House chairmen want to stop performance pay
Senior Democrats urge OMB to review how to improve federal performance management following the freeze of DOD’s pay-for-performance system.
Senior Democratic House members have asked the Office of Management and Budget to stop any further advancement of pay-for-performance systems across the federal government. OMB should also evaluate how to proceed to improve performance management while at the same time maintaining merit principles, the committee chairmen said in an April 3 letter to OMB Director Peter Orszag.
In March, the Defense Department stopped further conversions of employees to its National Security Personnel System while it reviewed its effectiveness and also that of the Defense Civilian Intelligence Personnel System. The combined review will take several months, DOD has said.
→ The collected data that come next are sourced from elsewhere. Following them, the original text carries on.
-- ==== Sys2Proof/Laws/State.lean ====
section
/-! SUPPORT. Laws/State.lean: what each update of the state leaves in each field, so that no proof unfolds a record update. -/

namespace Sys2Proof.Machine

/-! ## `setTime` -/

@[simp] theorem State.setTime_time (t : TimeBase) (s : State) : (s.setTime t).time = t := rfl
@[simp] theorem State.setTime_lines (t : TimeBase) (s : State) : (s.setTime t).lines = s.lines := rfl
@[simp] theorem State.setTime_refWindows (t : TimeBase) (s : State) : (s.setTime t).refWindows = s.refWindows := rfl
@[simp] theorem State.setTime_world (t : TimeBase) (s : State) : (s.setTime t).world = s.world := rfl
@[simp] theorem State.setTime_dials (t : TimeBase) (s : State) : (s.setTime t).dials = s.dials := rfl
@[simp] theorem State.setTime_link (t : TimeBase) (s : State) : (s.setTime t).link = s.link := rfl
@[simp] theorem State.setTime_pending (t : TimeBase) (s : State) : (s.setTime t).pending = s.pending := rfl

/-! ## `setWorld` -/

@[simp] theorem State.setWorld_time (w : World) (s : State) : (s.setWorld w).time = s.time := rfl
@[simp] theorem State.setWorld_lines (w : World) (s : State) : (s.setWorld w).lines = s.lines := rfl
@[simp] theorem State.setWorld_refWindows (w : World) (s : State) : (s.setWorld w).refWindows = s.refWindows := rfl
@[simp] theorem State.setWorld_world (w : World) (s : State) : (s.setWorld w).world = w := rfl
@[simp] theorem State.setWorld_dials (w : World) (s : State) : (s.setWorld w).dials = s.dials := rfl
@[simp] theorem State.setWorld_link (w : World) (s : State) : (s.setWorld w).link = s.link := rfl
@[simp] theorem State.setWorld_pending (w : World) (s : State) : (s.setWorld w).pending = s.pending := rfl

/-! ## `setLink` -/

@[simp] theorem State.setLink_time (l : Link) (s : State) : (s.setLink l).time = s.time := rfl
@[simp] theorem State.setLink_lines (l : Link) (s : State) : (s.setLink l).lines = s.lines := rfl
@[simp] theorem State.setLink_refWindows (l : Link) (s : State) : (s.setLink l).refWindows = s.refWindows := rfl
@[simp] theorem State.setLink_world (l : Link) (s : State) : (s.setLink l).world = s.world := rfl
@[simp] theorem State.setLink_dials (l : Link) (s : State) : (s.setLink l).dials = s.dials := rfl
@[simp] theorem State.setLink_link (l : Link) (s : State) : (s.setLink l).link = l := rfl
@[simp] theorem State.setLink_pending (l : Link) (s : State) : (s.setLink l).pending = s.pending := rfl

/-! ## `setLine` -/

@[simp] theorem State.setLine_time (i : LineNo) (m : Monitor) (s : State) : (s.setLine i m).time = s.time := rfl
@[simp] theorem State.setLine_lines (i : LineNo) (m : Monitor) (s : State) : (s.setLine i m).lines = s.lines.set i m := rfl
@[simp] theorem State.setLine_refWindows (i : LineNo) (m : Monitor) (s : State) : (s.setLine i m).refWindows = s.refWindows := rfl
@[simp] theorem State.setLine_world (i : LineNo) (m : Monitor) (s : State) : (s.setLine i m).world = s.world := rfl
@[simp] theorem State.setLine_dials (i : LineNo) (m : Monitor) (s : State) : (s.setLine i m).dials = s.dials := rfl
@[simp] theorem State.setLine_link (i : LineNo) (m : Monitor) (s : State) : (s.setLine i m).link = s.link := rfl
@[simp] theorem State.setLine_pending (i : LineNo) (m : Monitor) (s : State) : (s.setLine i m).pending = s.pending := rfl

/-! ## `setDialLine` -/

@[simp] theorem State.setDialLine_time (i : Fin 4) (x : DialLine) (s : State) : (s.setDialLine i x).time = s.time := rfl
@[simp] theorem State.setDialLine_lines (i : Fin 4) (x : DialLine) (s : State) : (s.setDialLine i x).lines = s.lines := rfl
@[simp] theorem State.setDialLine_refWindows (i : Fin 4) (x : DialLine) (s : State) : (s.setDialLine i x).refWindows = s.refWindows := rfl
@[simp] theorem State.setDialLine_world (i : Fin 4) (x : DialLine) (s : State) : (s.setDialLine i x).world = s.world := rfl
@[simp] theorem State.setDialLine_dials (i : Fin 4) (x : DialLine) (s : State) : (s.setDialLine i x).dials = s.dials.set i x := rfl
@[simp] theorem State.setDialLine_link (i : Fin 4) (x : DialLine) (s : State) : (s.setDialLine i x).link = s.link := rfl
@[simp] theorem State.setDialLine_pending (i : Fin 4) (x : DialLine) (s : State) : (s.setDialLine i x).pending = s.pending := rfl

/-! ## `withPending` -/

@[simp] theorem State.withPending_time (l : List Instr) (s : State) : (s.withPending l).time = s.time := rfl
@[simp] theorem State.withPending_lines (l : List Instr) (s : State) : (s.withPending l).lines = s.lines := rfl
@[simp] theorem State.withPending_refWindows (l : List Instr) (s : State) : (s.withPending l).refWindows = s.refWindows := rfl
@[simp] theorem State.withPending_world (l : List Instr) (s : State) : (s.withPending l).world = s.world := rfl
@[simp] theorem State.withPending_dials (l : List Instr) (s : State) : (s.withPending l).dials = s.dials := rfl
@[simp] theorem State.withPending_link (l : List Instr) (s : State) : (s.withPending l).link = s.link := rfl
@[simp] theorem State.withPending_pending (l : List Instr) (s : State) : (s.withPending l).pending = l := rfl

/-! ## `work` -/

@[simp] theorem State.work_time (f : Env → World → World) (s : State) : (s.work f).time = s.time := rfl
@[simp] theorem State.work_lines (f : Env → World → World) (s : State) : (s.work f).lines = s.lines := rfl
@[simp] theorem State.work_refWindows (f : Env → World → World) (s : State) : (s.work f).refWindows = s.refWindows := rfl
@[simp] theorem State.work_world (f : Env → World → World) (s : State) : (s.work f).world = (f s.env s.world).settleWork s.env := rfl
@[simp] theorem State.work_dials (f : Env → World → World) (s : State) : (s.work f).dials = s.dials := rfl
@[simp] theorem State.work_link (f : Env → World → World) (s : State) : (s.work f).link = s.link := rfl
@[simp] theorem State.work_pending (f : Env → World → World) (s : State) : (s.work f).pending = s.pending := rfl

/-! ## `reports` -/

@[simp] theorem State.reports_time (l : List Report) (s : State) : (s.reports l).time = s.time := rfl
@[simp] theorem State.reports_lines (l : List Report) (s : State) : (s.reports l).lines = s.lines := rfl
@[simp] theorem State.reports_refWindows (l : List Report) (s : State) : (s.reports l).refWindows = s.refWindows := rfl
@[simp] theorem State.reports_world (l : List Report) (s : State) : (s.reports l).world = { s.world with out := s.world.out ++ l } := rfl
@[simp] theorem State.reports_dials (l : List Report) (s : State) : (s.reports l).dials = s.dials := rfl
@[simp] theorem State.reports_link (l : List Report) (s : State) : (s.reports l).link = s.link := rfl
@[simp] theorem State.reports_pending (l : List Report) (s : State) : (s.reports l).pending = s.pending := rfl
In October, the Homeland Security Department dropped efforts to implement its pay-for-performance system, MaxHR.
A Government Accountability Office report in September 2008 found that many employees do not trust these systems to compensate them fairly, according to the House committee and subcommittee chairman who signed the letter.
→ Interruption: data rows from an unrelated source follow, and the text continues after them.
/-- R25: a gap open over both t_q and `max_high`: the edge of 9050 is given first, STUCK ENTRY after it. -/
theorem test_line_bridged_stuck :
    let t := ran (.lineRisingEdge 0 4) (elapsedMs 19010 (line 4 (fun m => { m with gap := some 9040000 })
      (el5 .pending (some 9000000) (some 9040000) false State.reset)))
    t.lines[(4 : LineNo)].state = .suspended ∧
      t.link.tx = some (.report { number := 0, dropped := 0, report := .dispatchUnmatched 7 5 9050 0 }) ∧
      t.link.reports.map (·.report) = [.lineAlarm 5 .stuckEntry 19010 640 41200 0] := by decide

/-- 2.7 at 1800: a gap opens. -/
theorem test_line_falling_edge :
    (ran (.lineFallingEdge 0 4) (elapsedMs 1800 (el5 .active (some 1000000) none true State.reset))).lines[(4 : LineNo)].gap =
      some 1800000 := by decide

/-- 2.7 at 5080: H = 30 is a glitch, told with a suppressed count of 0. -/
theorem test_gap_confirmed_glitch :
    let t := ran (.gapConfirmed 4) (elapsedMs 5030 (el5 .pending (some 5000000) (some 5030000) false State.reset))
    t.lines[(4 : LineNo)].state = .idle ∧ t.lines[(4 : LineNo)].highShort = true ∧ t.lines[(4 : LineNo)].lastHigh = 30 ∧
      t.link.tx = some (.report { number := 0, dropped := 0, report := .lineAlarm 5 .highShort 5080 30 41200 0 }) := by decide

/-- 2.8 at 413,500: the suspension ends with `last_high` 65,535 and a STUCK EXIT alarm. -/
theorem test_gap_confirmed_suspended :
    let t := ran (.gapConfirmed 8) (elapsedMs 413000 (line 8 (fun m => { m with
      polarity := .activeLow, minHigh := 200, maxHigh := 20000, minLow := 500, state := .suspended
      rise := some 100000000, gap := some 413000000, pin := true }) State.reset))
    t.lines[(8 : LineNo)].state = .idle ∧ t.lines[(8 : LineNo)].lastHigh = 65535 ∧ t.time.elapsed = 413500000 ∧
      t.link.tx = some (.report { number := 0, dropped := 0, report := .lineAlarm 9 .stuckExit 413500 65535 0 0 }) := by decide

/-- 2.7 at 1050: ACTIVE; no service boards at platform 7, so the edge is unmatched. -/
theorem test_qualification_time :
    let t := ran (.qualificationTime 4) (elapsedMs 1040 (el5 .pending (some 1000000) none true State.reset))
    t.lines[(4 : LineNo)].state = .active ∧
      t.link.tx = some (.report { number := 0, dropped := 0, report := .dispatchUnmatched 7 5 1050 0 }) := by decide

/-- 2.8 at 120,000: SUSPENDED with STUCK set. -/
theorem test_max_high_passed :
    let t := ran (.maxHighPassed 8) (elapsedMs 119000 (line 8 (fun m => { m with
      polarity := .activeLow, minHigh := 200, maxHigh := 20000, minLow := 500, state := .active, rise := some 100000000
      pin := false }) State.reset))
    t.lines[(8 : LineNo)].state = .suspended ∧ t.lines[(8 : LineNo)].stuck = true ∧ t.time.elapsed = 120000000 := by decide

/-- R21: REARM ends in IDLE `min_low` after power-on. -/
theorem test_line_rearmed : (ran (.lineRearmed 0) State.reset).lines[(0 : LineNo)].state = .idle ∧
    (ran (.lineRearmed 0) State.reset).time.elapsed = 50000 := by decide

/-- R30: 5 ms is taken as 10 and 70,000 as 60,000, with ADJUSTED. -/
theorem test_line_set :
    let t := ran (.lineSet 0 1 (.event 5 0 5 70000 50 2 7)) State.reset
    t.lines[(4 : LineNo)].minHigh = 10 ∧ t.lines[(4 : LineNo)].maxHigh = 60000 ∧ t.lines[(4 : LineNo)].role = .dispatch 7 ∧
      t.link.slot = some { kind := 0x84, tag := 1, status := .ok, adjusted := true, body := .empty } := by decide

/-- 2.8 at 300,000: STUCK is cleared, the line stays suspended. -/
theorem test_line_clear :
    let t := ran (.lineClear 0 1 256) (line 8 (fun m => { m with state := .suspended, stuck := true }) State.reset)
    t.lines[(8 : LineNo)].stuck = false ∧ t.lines[(8 : LineNo)].state = .suspended := by decide

/-! ## Services, texts and notices -/

/-- 18:03:30 with text 1 (3.5, "a put into a full table"). -/
def peak (l : List Service) : State := timed (hms 18 3 30) (table l (texts [text 1 0] State.reset))

/-- 3.5: 5220 at 18:30 has `sched_sm` 930 and text 1 is used once; a put at 17:30 is refused PAST. -/
theorem test_service_put :
    let t := ran (.servicePut 0 1 plainPut) (peak [])
    t.world.services.map (fun r => (r.code, r.schedSm, r.rev)) = [(5220, 930, 1)] ∧ t.world.texts.map (·.uses) = [1] ∧
      t.link.slot = some { kind := 0x86, tag := 1, status := .ok, adjusted := false, body := .servicePut 1 true } ∧
      (ran (.servicePut 0 1 { plainPut with code := 5188, schedHm := 1050 }) (peak [])).link.slot =
        some { kind := 0x86, tag := 1, status := .past, adjusted := false, body := .empty } := by decide

/-- 3.5, "a platform moved twice": 9 to 11 at 18:21:05; with a display time of 0 the change is still shown (R64). -/
theorem test_service_amend_platform :
    let s := timed (hms 18 21 5) (table [service 5231 925 9 .boarding] (texts [text 1 1] State.reset))
    let t := ran (.serviceAmend 0 1 { noAmend with code := 5231, platform := some (11, 0) }) s
    let brief := world (fun w => { w with policy := { w.policy with changeDisplay := 0 } }) s
    t.world.services.map (fun r => (r.platform, r.prev, r.changeMs, r.attention)) =
      [(11, some (9, .none), some 66065000, true)] ∧ t.world.services.map (·.state) = [.boarding] ∧
      (ran (.serviceAmend 0 1 { noAmend with code := 5231, platform := some (11, 0) }) brief).world.services.map
        (·.attention) = [true] := by decide

/-- 3.5, "a platform moved twice": unassigned at 18:24:10, PLANNED with `attention` clear. -/
theorem test_service_amend_unassigns :
    let t := ran (.serviceAmend 0 1 { noAmend with code := 5231, platform := some (0, 0) }) (timed (hms 18 24 10) (table
      [{ service 5231 925 9 .boarding with prev := some (11, .none), changeMs := some 66220000, attention := true }]
      (texts [text 1 1] State.reset)))
    t.world.services.map (fun r => (r.platform, r.prev, r.changeMs, r.attention)) =
      [(0, some (11, .none), some 66220000, false)] ∧ t.world.services.map (·.state) = [.planned] := by decide

/-- R49: dropped, its text used once less. -/
theorem test_service_drop :
    let t := ran (.serviceDrop 0 1 7) (table [service 7 930 9 .cancelled] (texts [text 1 1] State.reset))
    t.world.services = [] ∧ t.world.texts.map (·.uses) = [0] ∧ t.link.reports.length = 1 := by decide

/-- 4.7, "a countdown across midnight": the outcome of the evaluation at each of the times shown. -/
theorem test_evaluation_across_midnight :
    let r : Service := { service 6012 1265 14 .planned with delay := .minutes 4, effSm := 1269 }
    let e (us : Nat) := (timed us State.reset).env
    let after (state : SvcState) (us : Nat) :=
      let x := (({ r with state := state } : Service).evaluate Lifecycle.reset (e us)).1
      (x.state, x.overdue)
    (e (hms 23 57 20)).timeTo 1269 = 700000 ∧ after .planned (hms 23 57 20) = (.planned, false) ∧
      after .planned (hms 23 59 0) = (.boarding, false) ∧ after .boarding 0 = (.boarding, false) ∧
      after .boarding (hms 0 8 0) = (.closing, false) ∧ after .closing (hms 0 9 0) = (.closing, false) ∧
      after .closing (hms 0 10 0) = (.closing, true) := by decide

/-- 4.7: a record that departed at 00:10:25 retires at 00:12:25. -/
theorem test_evaluation_departed_hold :
    let r : Service := { service 6012 1269 14 .departed with departedMs := some 625000 }
    (r.evaluate Lifecycle.reset (timed (hms 0 12 24) State.reset).env).2 = none ∧
      (r.evaluate Lifecycle.reset (timed (hms 0 12 25) State.reset).env).2 = some .departed := by decide

/-- R54: nine characters take two cells. -/
theorem test_text_put :
    let t := ran (.textPut 0 1 255 (List.replicate 9 0x41)) State.reset
    t.world.freeCells = 1534 ∧ t.world.texts.map (fun x => (x.index, x.cells, x.uses, x.rev)) = [(255, 2, 0, 1)] := by decide

/-- R56: a text in use is refused with its use count. -/
theorem test_text_drop : (ran (.textDrop 0 1 1) (texts [text 1 3] State.reset)).link.slot =
      some { kind := 0x8A, tag := 1, status := .inUse, adjusted := false, body := .useCount 3 } ∧
    (ran (.textDrop 0 1 1) (texts [text 1 0] State.reset)).world.freeCells = 1536 := by decide

/-- R59: values outside their ranges go to the nearer end. -/
theorem test_lifecycle_set :
    let t := ran (.lifecycleSet 0 1 { plainPolicy with boardLead := 0, abandon := 255 }) State.reset
    t.world.policy.boardLead = 1 ∧ t.world.policy.abandon = 240 ∧ t.link.slot.map (·.adjusted) = some true := by decide

/-- 4.9, "a notice across the roll": the end at 04:30 put at 23:40 lies at 91,800,000. -/
theorem test_notice_put :
    let s := timed (hms 23 40 0) (texts [text 88 0] State.reset)
    let r := { plainNotice with text := 88, scope := .platforms 0x60000000, endMs := some 16200000, period := 15 }
    (ran (.noticePut 0 1 r) s).world.notices.map (fun n => (n.endOff, n.active, n.rev)) = [(some 91800000, true, 1)] ∧
      (ran (.noticePut 0 1 { r with startMs := some 84600000, endMs := some 84900000 }) s).link.slot.map (·.status) =
        some .past := by decide

theorem test_notice_drop :
    let t := ran (.noticeDrop 0 1 21) (world (fun w => { w with notices := [notice 9, notice 21] }) (texts [text 1 2] State.reset))
    t.world.notices.map (·.id) = [9] ∧ t.world.texts.map (·.uses) = [1] := by decide

/-! ## Views and the wall -/

/-- R79, R85: a CLOCK window shows "18:03" in its row. -/
theorem test_view_set :
    let off := { plainWindow with enabled := false }
    let t := ran (.viewSet 0 1 1 plainWindow off off off) (enabled 0 (timed (hms 18 3 30) State.reset))
    (t.world.view 0).targets = [.clock (chars [0x31, 0x38, 0x3A, 0x30, 0x33]), .empty, .empty, .empty] := by decide

/-- 5.8: the rows of a PLATFORM window at 18:20:10: DUE_IN 4, EXPECTED 18:37, PLATFORM_CHANGED from "9". -/
theorem test_rows_of_a_platform_edge :
    let e := (timed (hms 18 20 10) State.reset).env
    let expected : Service := { service 5312 931 14 .planned with delay := .minutes 6, effSm := 937 }
    let moved : Service := { service 5320 940 14 .planned with attention := true, prev := some (9, .none) }
    rowStatus e 15 true (service 5300 924 14 .boarding) = .dueIn 4 ∧
      rowStatus e 15 true expected = .expected (chars [0x31, 0x38, 0x3A, 0x33, 0x37]) ∧
      rowStatus e 15 true moved = .platformChanged [0x39] := by decide

/-- R93. -/
theorem test_compose_set : (ran (.composeSet 0 1 61) State.reset).world.dueHorizon = 60 := by decide

/-- R88: the page turns from the last to the first; here a TICKER of two notices. -/
theorem test_page_expiry :
    let s := world (fun w => { w.setView 0 { w.view 0 with
        windows := (w.view 0).windows.set 1 { Window.reset with
          enabled := true, source := .ticker 1, period := 10, pageIndex := 1, pageTimer := some 10000000 } } with
      notices := [notice 7, notice 9] }) (enabled 0 State.reset)
    let x := ((ran (.pageExpiry 0 1) s).world.view 0).windows[(1 : Fin 4)]
    x.pageIndex = 0 ∧ x.pageTimer = some 20000000 := by decide

/-- 6.10 at 0: BATCH_OPEN sets the limit ten seconds on. -/
theorem test_batch_open :
    let t := ran (.batchOpen 0 1) State.reset
    t.world.commit.batchOpen = true ∧ t.world.commit.batchTimer = some 10000000 := by decide

/-- 6.10 at 310: BATCH_CLOSE of a held commit enters STAGING with commit_seq 8,202 and the deadline 1,500 ms on. -/
theorem test_batch_close :
    let s := elapsedMs 310 (wall 0 (fun x => { x with restage := true }) (lit 0 (commit (fun c => { c with
      state := .settling, batchOpen := true, batchTimer := some 10000000, wallSeq := 8200 })
        (world (fun w => { w with tableSeq := 8202 }) State.reset))))
    let t := ran (.batchClose 0 1) s
    t.world.commit.state = .staging ∧ t.world.commit.commitSeq = 8202 ∧ t.world.commit.deadlineTimer = some 1810000 ∧
      (t.world.wall 0).part = .staging ∧ (t.world.channel 0).queue.length = 4 := by decide

/-- R103: the limit closes the batch. -/
theorem test_batch_expired :
    let t := ran .batchExpired (commit (fun c => { c with batchOpen := true, batchTimer := some 10000000 }) State.reset)
    t.world.commit.batchOpen = false ∧
      t.link.tx = some (.report { number := 0, dropped := 0, report := .batchExpired 10000 0 }) := by decide

/-- 6.10 at 240: a settle timer that expires in an open batch stages nothing. -/
theorem test_settle_expiry_held :
    let t := ran .settleExpiry (commit (fun c => { c with
      state := .settling, settleTimer := some 240000, batchOpen := true }) State.reset)
    t.world.commit.state = .settling ∧ t.world.commit.settleTimer = none := by decide

/-- R109: at the deadline the string that is still STAGING fails, and its blank pulse begins. -/
theorem test_staging_deadline_expiry :
    let t := ran .stagingDeadlineExpiry (world (fun w => w.setLatch 0 { pulses := [], ends := none }) (staging 0 1 State.reset))
    (t.world.wall 0).part = .failed ∧ (t.world.wall 0).cause = some .deadline ∧ t.world.commit.state = .latchB ∧
      t.world.latch 0 = { pulses := [{ kind := .blank, ofCommit := true }], ends := some 1510000 } := by decide

/-- 6.10 at 389: the latch pulse of group B begins and ends a millisecond later. -/
theorem test_stagger_expiry :
    let s := commit (fun c => { c with state := .latchA, staggerTimer := some 389000 })
      (channel 4 (fun c => { c with settings := { c.settings with group := .b } })
        (wall 4 (fun x => { x with part := .staged, staged := [stagedRow 0 true] })
          (world (fun w => w.setLatch 4 { pulses := [], ends := none }) (lit 4 State.reset))))
    let t := ran .staggerExpiry s
    t.world.commit.state = .latchB ∧
      t.world.latch 4 = { pulses := [{ kind := .latch, ofCommit := true }], ends := some 390000 } := by decide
The House members who signed included Reps. Edolphus Towns (D-N.Y.), chairman of the Oversight and Government Reform Committee; Ike Skelton (D-Mo.), chairman of the House Armed Services Committee; Bennie Thompson (D-Miss.), chairman of the Homeland Security Committee; and Silvestre Reyes (D-Texas), chairman of the Permanent Select Committee on Intelligence.
“The discretion given to managers to set performance metrics and to pay employees accordingly means these systems lack transparency and accountability,” the letter said.
The traditional General Schedule pay system has added personnel flexibilities over the years to compete with the market yet retain the fairness and transparency of the merit-based civil service system, the chairmen said.
“A well-designed performance management system can recognize and reward high performance without a linkage to compensation,” the letter said.
The number of pay-for-performance systems has increased as agencies develop their own unique versions, including multiple systems in a single agency, the chairmen said. This hinders reciprocity and establishes competing cultures, “both of which undermine federal government performance,” they said.